Bayesian species delimitation assays
Multilocus bayesian species delimitation assays, irrespective of time divergence assumptions, yielded posterior probabilities (pp) between 99 -100% for the completely resolved tree in every evolutionary scenario (Figure 1).In comparison, the two-species (considering D. aspalathi and D. ph.var.meridionalis as a single species) model displayed extremely low posterior probabilities under all prior combinations (pp <0.02 in all cases).

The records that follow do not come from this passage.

-- ==== Sys2Proof/Machine/Memory.lean ====
section
/-! DEFINITION. The trit memory as plain data: the list of (address, trit) pairs whose addresses rise strictly and none of
whose trits is 0, which is what an unlisted address reads as. -/

namespace Sys2Proof.Machine

/-- Memory: the cells that do not hold 0, by address. A cell is a TRIT (10_state.md R32, 00_scope.md R13; log entry 1). -/
abbrev Memory := List (Nat × Trit)

/-- What an address that is not listed reads as: 0, the power-on content of every cell (70_reset_and_hazards.md R165) and
what the codec reads for a missing cell (20_memory.md R43). -/
def Memory.unlisted : Trit := .zero

/-- The canonical form: addresses rise strictly, and no listed trit is the one an unlisted address reads as. -/
abbrev Memory.wf (m : Memory) : Prop :=
  m.Pairwise (fun c d => c.1 < d.1) ∧ ∀ c ∈ m, c.2 ≠ Memory.unlisted

/-- The trit at an address. -/
def Memory.read : Memory → Nat → Trit
  | [], _ => Memory.unlisted
  | (k, t) :: m, a => if a = k then t else Memory.read m a

/-- Storing a trit at an address; a 0 removes the entry, so that the form stays canonical. -/
def Memory.write : Memory → Nat → Trit → Memory
  | [], a, t => if t = Memory.unlisted then [] else [(a, t)]
  | (k, u) :: m, a, t =>
    if a < k then (if t = Memory.unlisted then (k, u) :: m else (a, t) :: (k, u) :: m)
    else if a = k then (if t = Memory.unlisted then m else (a, t) :: m)
    else (k, u) :: Memory.write m a t

/-- Storing 0 in every cell of lo..hi-1 (70_reset_and_hazards.md R167, the clearing loop). -/
def Memory.clear (m : Memory) (lo hi : Nat) : Memory :=
  m.filter (fun c => !(decide (lo ≤ c.1) && decide (c.1 < hi)))

end Sys2Proof.Machine
end

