-- ==== Sys2Proof/Machine/Assembler.lean ====
section
/-! DEFINITION. The assembler's text format (30_encoding.md R72 to R77): software around the core, which the spec has in
scope as the toolchain's syntax (00_scope.md R3). It turns lines of text into the records of an image; the loader writes
them. -/

namespace Sys2Proof.Machine

/-- The sixteen recognised mnemonics with their opcode numbers; HALT is emitted as 0 (30_encoding.md R66, R73). -/
def mnemonicTable : List (List Char × Int) :=
  [("HALT".toList, 0), ("ADD".toList, 1), ("SUB".toList, 2), ("MUL".toList, 3), ("DIV".toList, 4), ("NEG".toList, 6),
    ("SET".toList, 11), ("CPY".toList, 12), ("JMP".toList, 20), ("BRN".toList, 21), ("BRP".toList, 22),
    ("TRI".toList, 23), ("CALL".toList, 24), ("RECT".toList, 30), ("POLL_MOUSE".toList, 31), ("POLL_KEY".toList, 32)]

/-- Everything from the comment marker onward is stripped (30_encoding.md R72). -/
def stripComment (marker : List Char) : List Char → List Char
  | [] => []
  | c :: cs => if marker.isPrefixOf (c :: cs) then [] else c :: stripComment marker cs

/-- The whitespace-separated tokens of a line; `cur` holds the token being read, last character first. -/
def tokensFrom (cur : List Char) : List Char → List (List Char)
  | [] => if cur.isEmpty then [] else [cur.reverse]
  | c :: cs =>
    if c.isWhitespace then
      (if cur.isEmpty then tokensFrom [] cs else cur.reverse :: tokensFrom [] cs)
    else tokensFrom (c :: cur) cs

/-- One or more decimal digits. -/
def parseDigits (cs : List Char) : Option Nat :=
  if cs.isEmpty then none
  else if cs.all Char.isDigit then some (cs.foldl (fun n c => 10 * n + (c.toNat - '0'.toNat)) 0)
  else none

/-- A decimal integer: an optional `-` and digits (30_encoding.md R72, D21). -/
def parseDecimal (cs : List Char) : Option Int :=
  match cs with
  | '-' :: ds => (parseDigits ds).map (fun n => -(n : Int))
  | ds => (parseDigits ds).map (fun n => (n : Int))

/-- Token k as an argument: 0 where it is missing or no decimal integer (30_encoding.md R72). -/
def argumentAt (tokens : List (List Char)) (k : Nat) : Int :=
  match tokens[k]? with
  | none => 0
  | some t => (parseDecimal t).getD 0

/-- One line: a record for a recognised mnemonic in any case, nothing for any other line; arguments go to the fields
strictly by position (30_encoding.md R73, R74, R76). -/
def assembleLine (b : Build) (line : List Char) : Option ImageRecord :=
  match tokensFrom [] (stripComment b.commentMarker line) with
  | [] => none
  | name :: args =>
    match mnemonicTable.lookup (name.map Char.toUpper) with
    | none => none
    | some op => some { opcode := op, arg1 := argumentAt args 0, arg2 := argumentAt args 1 }

/-- The image of a program text, one record per recognised line in order (30_encoding.md R73, 70_reset_and_hazards.md
R170). -/
def assemble (b : Build) (lines : List (List Char)) : List ImageRecord := lines.filterMap (assembleLine b)

/-- `launch` from a program text: the assembler runs inside it (70_reset_and_hazards.md R167). -/
def State.launchText (s : State) (source : Option (List (List Char))) : State :=
  s.launch (source.map (assemble s.build))

end Sys2Proof.Machine
end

A speciation hypothesis between D. aspalathi and D. phaseolorum var.meridionalis was also strongly supported (pp= 0.99 -1.0, Figure 1) using the original three species guide tree, and under every time divergence assumption.In order to further explore this finding, a series of assays aimed at assessing the species boundaries between D. aspalathi and D. phaseolorum var.meridionalis were carried out, using solely those loci for which information was available for both taxa (ITS and EF1-α).A speciation hypothesis was once again favored (pp>0.99) in every evolutionary scenario.This speciation hypothesis is sustained by three reciprocally monophyletic substitutions between D. aspalathi and D. phaseolorum var.meridionalis at positions g.99G>T, g.161C>T and g.236 C>T of the EF1-α locus (Figure 2).The ITS region, on the other hand, was identical between D. aspalathi and D. phaseolorum var.meridionalis, as previously stated (Rensburg et al., 2006).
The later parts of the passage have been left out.